The more data we have, the more discoveries we will make. We will amass some data through a commercial company, Arivale, founded in 2015 and backed by several venture capital firms, that already has more than 1,200 clients. We expect to have 10,000 within another year and more than a million by 2020. As we follow this large number of well people, we will begin to see wellness-to-disease transitions for all of the common diseases. We will use the tools of systems medicine to identify the biomarkers for these transitions and reverse disease at the earliest transition point.
In 2016, ISB affiliated with Providence St. Joseph Health, serving 3.3 million patients yearly, to become its research arm. Working with Providence’s patient population, we plan to apply this systems approach to specific areas, including scientific wellness, Alzheimer’s disease, breast cancer, and glioblastoma, an inevitably fatal brain cancer.
What Happens Now?
So, assuming our P4 concept is sound and will promote better health at lower cost in the way we expect, what has to occur to bring P4 medicine into full use in our system? I see the following issues that must be resolved:
Reducing the cost. Buying this type of dense dynamic data cloud development and analysis from Arivale, along with coaching to help apply the findings, is currently priced at about $4,000 — low enough to be within reach of people who are affluent rather than extremely wealthy but still not low enough. I’m confident that the cost of these assays will continue to drop as they become more widely used and the technology develops, but they must fall by two orders of magnitude to become accessible to all.
Convincing the patient.
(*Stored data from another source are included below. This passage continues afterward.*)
/-- 42_frame_decoder.md R181: after any completion, malformed ones included, the decoder hunts, and from there the next
well-formed frame is decoded normally whatever went before; a frame beyond the capacity is `MALFORMED_OVERFLOW`. The
canonical form of the buffer is part of the model's invariant. -/
def Obligations.CompletionLeavesADecoderThatDecodes : Prop :=
  (∀ (d : Byte) (s t : State) (r : Response), exec (.decPush d) s = .next t → t.rsp = some r → r.status ≠ 0x01 →
    t.dec.st = .hunt) ∧
  (∀ (c : Byte) (p : List Byte) (s : State), s.dec.st = .hunt → s.dec.buf.wf = true →
    let wire := encodeFrame c p
    let waiting := List.replicate (wire.length - 1) (⟨0x01, 0, []⟩ : Response)
    (p.length + 3 ≤ s.cfg.decCap → ∃ t,
      runOps (decFeed wire) s = (waiting ++ [⟨0x02, BitVec.ofNat 32 p.length, []⟩], .next t) ∧
      t.dec.st = .hunt ∧ t.dec.valid = true ∧ heldFrame t.dec = .frame c p) ∧
    (s.cfg.decCap < p.length + 3 → ∃ t,
      runOps (decFeed wire) s = (waiting ++ [⟨0x13, 0, []⟩], .next t) ∧ t.dec.st = .hunt ∧ t.dec.valid = false))

/-- 42_frame_decoder.md, section 4 (the spec marks it derived, from a property of SLR): decode after encode is the
identity within the capacity, and `MALFORMED_OVERFLOW` beyond it. -/
def Obligations.DecodeInvertsEncode : Prop :=
  ∀ (cap : Nat) (u : DecUnit) (c : Byte) (p : List Byte), u.buf.wf = true →
    (p.length + 3 ≤ cap → decodeBuffer cap u (encodeFrame c p) = .ok (.frame c p)) ∧
    (cap < p.length + 3 → decodeBuffer cap u (encodeFrame c p) = .ok (.malformed .malformedOverflow))

/-- 42_frame_decoder.md, section 4 (the spec marks it derived): a frame amid noise and trailing bytes is found; a proper
prefix needs more data; a stray `0xFE` directly before a frame costs that frame in the ways the spec lists. -/
def Obligations.DecodeFindsTheFrameInABuffer : Prop :=
  ∀ (cap : Nat) (u : DecUnit) (c : Byte) (p g tail : List Byte), u.buf.wf = true → quiet g → p.length + 3 ≤ cap →
    decodeBuffer cap u (g ++ encodeFrame c p ++ tail) = .ok (.frame c p) ∧
    (∀ b : List Byte, b <+: g ++ encodeFrame c p → b ≠ g ++ encodeFrame c p →
      decodeBuffer cap u b = .ok .needMoreData) ∧
    (c ≠ 0x0D → c ≠ 0xF0 →
      decodeBuffer cap u (g ++ [0xFE] ++ encodeFrame c p ++ tail) = .ok (.malformed .malformedBadEscape)) ∧
    (c = 0x0D → decodeBuffer cap u (g ++ [0xFE] ++ encodeFrame c p ++ tail) = .ok (.malformed .malformedTooShort)) ∧
    (c = 0xF0 → decodeBuffer cap u (g ++ [0xFE] ++ encodeFrame c p ++ tail) =
      .ok (if crcHi (checksum (0xFE :: p)) = crcHi (checksum (c :: p)) ∧
              crcLo (checksum (0xFE :: p)) = crcLo (checksum (c :: p))
           then .frame 0xFE p else .malformed .malformedChecksum))

/-- 70_reset_and_hazards.md, section 3 (the spec marks it derived): a decoded frame stays readable, unchanged, until the
push that completes the next start delimiter, a `DEC.RESET`, or reset; each of these ends it. -/
def Obligations.DecodedFrameLifetime : Prop :=
  ∀ (i : Instr) (s t : State), Inv s → s.dec.valid = true → exec i s = .next t →
    let ends : Prop := i = .decReset ∨ i = .sysReset ∨ (i = .decPush 0xFE ∧ s.dec.st = .huntFe)
    (ends → t.dec.valid = false) ∧
    (¬ ends → t.dec.valid = true ∧ heldFrame t.dec = heldFrame s.dec ∧ t.dec.err = s.dec.err)

/-- 10_state.md, section 1 and 60_exceptions.md, section 2: `DEC_ERR` is the status of the most recent completion; only a
completion overwrites it and only `DEC.RESET` or reset clears it. -/
def Obligations.DecErrRecordsTheLastCompletion : Prop :=
  ∀ (i : Instr) (s t : State) (r : Response), exec i s = .next t → t.rsp = some r →
    ((∃ d, i = .decPush d) → r.status ≠ 0x01 → t.dec.err = r.status) ∧
    ((∃ d, i = .decPush d) → r.status = 0x01 → t.dec.err = s.dec.err) ∧
    (i = .decReset ∨ i = .sysReset → t.dec.err = 0x00) ∧
    ((∀ d, i ≠ .decPush d) → i ≠ .decReset → i ≠ .sysReset → t.dec.err = s.dec.err)

/-! ### Unit EVT -/

/-- 43_event_unpacker.md R201. -/
def Obligations.EvtClearEmptiesTheLoader : Prop :=
  decode 0x4000 = .ok .evtClear ∧
  ∀ s : State, exec .evtClear s =
    .next { s with
      evt := { s.evt with recCnt := 0, valid := false, yearValid := false }
      rsp := some ⟨0x00, 0, []⟩ }

/-- 43_event_unpacker.md R202: the byte goes to `REC[REC_CNT]`, a ninth or later byte is dropped, the count saturates at
9. The canonical form of `REC` is part of the model's invariant. -/
def Obligations.EvtPushLoadsOneByte : Prop :=
  ∀ (d : Byte) (s : State),
    decode (0x41#8 ++ d) = .ok (.evtPush d) ∧
    ∃ m : Memory,
      exec (.evtPush d) s =
        .next { s with
          evt := { s.evt with
            record := m, recCnt := min (s.evt.recCnt + 1) 9, valid := false, yearValid := false }
          rsp := some ⟨0x00, 0, []⟩ } ∧
      (8 ≤ s.evt.recCnt → m = s.evt.record) ∧
      (s.evt.recCnt < 8 → s.evt.record.wf = true → ∀ k,
        m.read k = if k = s.evt.recCnt then d else s.evt.record.read k)

/-- 43_event_unpacker.md R203, R204: the length check and every field by its shift and mask. -/
def Obligations.EvtUnpackLatchesTheFields : Prop :=
  decode 0x4200 = .ok .evtUnpack ∧
  ∀ s : State,
    let b (k : Nat) : Nat := (s.evt.record.read (k - 1)).toNat
    let hourMin := ((b 3 &&& 0x0F) <<< 8) ||| b 4
    (s.evt.recCnt ≠ 8 → exec .evtUnpack s =
      .next { s with
        evt := { s.evt with valid := false, yearValid := false }
        rsp := some ⟨0x20, 0, []⟩ }) ∧
    (s.evt.recCnt = 8 → ∃ f : EventFields,
      exec .evtUnpack s =
        .next { s with
          evt := { s.evt with fields := f, valid := true, yearValid := false }
          rsp := some ⟨0x00, 0, []⟩ } ∧
      f.ym.toNat = (b 1 >>> 6) &&& 0x03 ∧ f.z.toNat = (b 1 >>> 5) &&& 0x01 ∧
      f.day.toNat = b 2 &&& 0x1F ∧ f.month.toNat = (b 3 >>> 4) &&& 0x0F ∧
      f.hourMin.toNat = hourMin ∧ f.hour.toNat = hourMin / 60 ∧ f.minute.toNat = hourMin % 60 ∧
      f.restore.toNat = (b 5 >>> 2) &&& 0x01 ∧ f.partition.toNat = (b 5 >>> 3) &&& 0x1F ∧
      f.code.toNat = ((b 5 &&& 0x03) <<< 8) ||| b 6 ∧ f.source.toNat = b 7)

/-- 43_event_unpacker.md R206: the selector table, `INDEX_ERROR` before `NOT_VALID`, and nothing else changed. -/
def Obligations.EvtRdAnswersTheSelectedField : Prop :=
  ∀ (d : Byte) (s : State),
    let f := s.evt.fields
    let table : List (Byte × Bool × Res) :=
      [(0x00, s.evt.valid, f.ym.setWidth 32), (0x01, s.evt.valid, if f.z then 1 else 0),
       (0x02, s.evt.valid, f.day.setWidth 32), (0x03, s.evt.valid, f.month.setWidth 32),
       (0x04, s.evt.valid, f.hourMin.setWidth 32), (0x05, s.evt.valid, f.hour.setWidth 32),
       (0x06, s.evt.valid, f.minute.setWidth 32), (0x07, s.evt.valid, if f.restore then 1 else 0),
       (0x08, s.evt.valid, f.partition.setWidth 32), (0x09, s.evt.valid, f.code.setWidth 32),
       (0x0A, s.evt.valid, f.source.setWidth 32), (0x0B, s.evt.yearValid, s.evt.year.setWidth 32),
       (0x0C, s.evt.yearValid, if s.evt.dateOk then 1 else 0),
       (0x0D, s.evt.valid, (s.evt.record.read 0).setWidth 32), (0x0E, s.evt.valid, (s.evt.record.read 7).setWidth 32)]
    decode (0x43#8 ++ d) = .ok (.evtRd d) ∧
    (∀ e ∈ table, exec (.evtRd e.1) s =
      .next { s with rsp := some (if e.2.1 then ⟨0x00, e.2.2, []⟩ else ⟨0x31, 0, []⟩) }) ∧
    (0x0E < d.toNat → exec (.evtRd d) s = .next { s with rsp := some ⟨0x32, 0, []⟩ })

/-- 43_event_unpacker.md R211, R214, R215: the year of the unpacked record against a legal reference. -/
def Obligations.EvtYearResolvesTheYear : Prop :=
  decode 0x4400 = .ok .evtYear ∧
  ∀ s : State,
    let e := s.evt
    let ref : DateTime := ⟨e.ref.year.toNat, e.ref.month.toNat, e.ref.day.toNat, e.ref.hour.toNat, e.ref.minute.toNat⟩
    let at' (y : Nat) : DateTime := ⟨y, e.fields.month.toNat, e.fields.day.toNat, e.fields.hour.toNat, e.fields.minute.toNat⟩
    let legal : Prop := 4 ≤ ref.year ∧ validDt ref = true
    let y0 := ref.year - ref.year % 4 + e.fields.ym.toNat
    let y1 := if validDt (at' y0) = true then y0 else ref.year
    let y2 := if after (at' y1) ref = true then y1 - 4 else y1
    (e.valid = false → exec .evtYear s = .next { s with rsp := some ⟨0x31, 0, []⟩ }) ∧
    (e.valid = true → ¬ legal → exec .evtYear s = .next { s with rsp := some ⟨0x33, 0, []⟩ }) ∧
    (e.valid = true → legal → ∃ y : BitVec 16,
      exec .evtYear s =
        .next { s with
          evt := { e with yearValid := true, year := y, dateOk := validDt (at' y2) }
          rsp := some ⟨0x00, y.setWidth 32, []⟩ } ∧
      y.toNat = y2)

/-- 43_event_unpacker.md R216 to R221: the six writes of the reference. -/
def Obligations.ReferenceWrites : Prop :=
  ∀ (d : Byte) (s : State),
    let r := s.evt.ref
    let written (r' : Reference) : Host.Outcome State Fault Refusal :=
      .next { s with evt := { s.evt with ref := r', yearValid := false }, rsp := some ⟨0x00, 0, []⟩ }
    decode (0x48#8 ++ d) = .ok (.evtRefyh d) ∧ decode (0x49#8 ++ d) = .ok (.evtRefyl d) ∧
    decode (0x4A#8 ++ d) = .ok (.evtRefmon d) ∧ decode (0x4B#8 ++ d) = .ok (.evtRefday d) ∧
    decode (0x4C#8 ++ d) = .ok (.evtRefhour d) ∧ decode (0x4D#8 ++ d) = .ok (.evtRefmin d) ∧
    (∃ y : BitVec 16, exec (.evtRefyh d) s = written { r with year := y } ∧
      y.toNat = d.toNat * 256 + r.year.toNat % 256) ∧
    (∃ y : BitVec 16, exec (.evtRefyl d) s = written { r with year := y } ∧
      y.toNat = r.year.toNat / 256 * 256 + d.toNat) ∧
    exec (.evtRefmon d) s = written { r with month := d } ∧
    exec (.evtRefday d) s = written { r with day := d } ∧
    exec (.evtRefhour d) s = written { r with hour := d } ∧
    exec (.evtRefmin d) s = written { r with minute := d }

/-- 43_event_unpacker.md, section 3 (the spec marks it derived): the ranges after a successful `EVT.UNPACK`. -/
def Obligations.UnpackedFieldRanges : Prop :=
  ∀ (s t : State), s.evt.recCnt = 8 → exec .evtUnpack s = .next t →
    let f := t.evt.fields
    f.code.toNat ≤ 1023 ∧ f.partition.toNat ≤ 31 ∧ f.source.toNat ≤ 255 ∧ f.day.toNat ≤ 31 ∧ f.month.toNat ≤ 15 ∧
    f.ym.toNat ≤ 3 ∧ f.hourMin.toNat ≤ 4095 ∧ f.hour.toNat ≤ 68 ∧ f.minute.toNat ≤ 59 ∧
    f.hourMin.toNat = 60 * f.hour.toNat + f.minute.toNat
P4 medicine is such a radical change from traditional care that patients won’t necessarily understand it right away. We’re creating education modules about systems biology and P4 medicine so that students in high school biology classes can learn about it, and we can do similar things in lower grades as well. And for the general public, I’d love to see someone do a medical-mystery TV series that uses these techniques to solve interesting problems. With great writers and great actors, you could teach people an enormous amount.
Educating the physician. If incoming medical students received their own dense dynamic data clouds and learned how to analyze their own data, we could build an awareness of P4 medicine techniques and approaches into the entire medical curriculum. For physicians already in practice, we need to learn how to present them with the actionable data we discover, so that they in turn can present it to the patient and can gain an understanding of the value of this approach. Big data can be terrifying, and physicians need to feel assured that they don’t have to be computational biologists themselves in order to practice P4 medicine.
Addressing discrimination. When people discuss widespread genome sequencing, they frequently express a justifiable worry that the information will be used to deny care or insurance coverage, and that concern becomes even bigger with the dense dynamic data clouds that we are talking about. It is absolutely essential that we strengthen our laws to prohibit any type of discrimination based on health data because it will pose a major barrier to developing these powerful tools for wellness.
Ending the silos. So many research institutions have a territorial culture, and P4 medicine by its very nature is highly cross-disciplinary. In our work at Providence we have been delighted by the lack of silos, territories, and ownership. We had gone to several major medical schools and proposed to do just a small fraction of what we are doing at Providence, and overall we received a very cold reception (though one of our contacts said she wished it were possible to do this work at her institution). It may take a while to get there, but I think the only way to remove those silos is to demonstrate blazing success.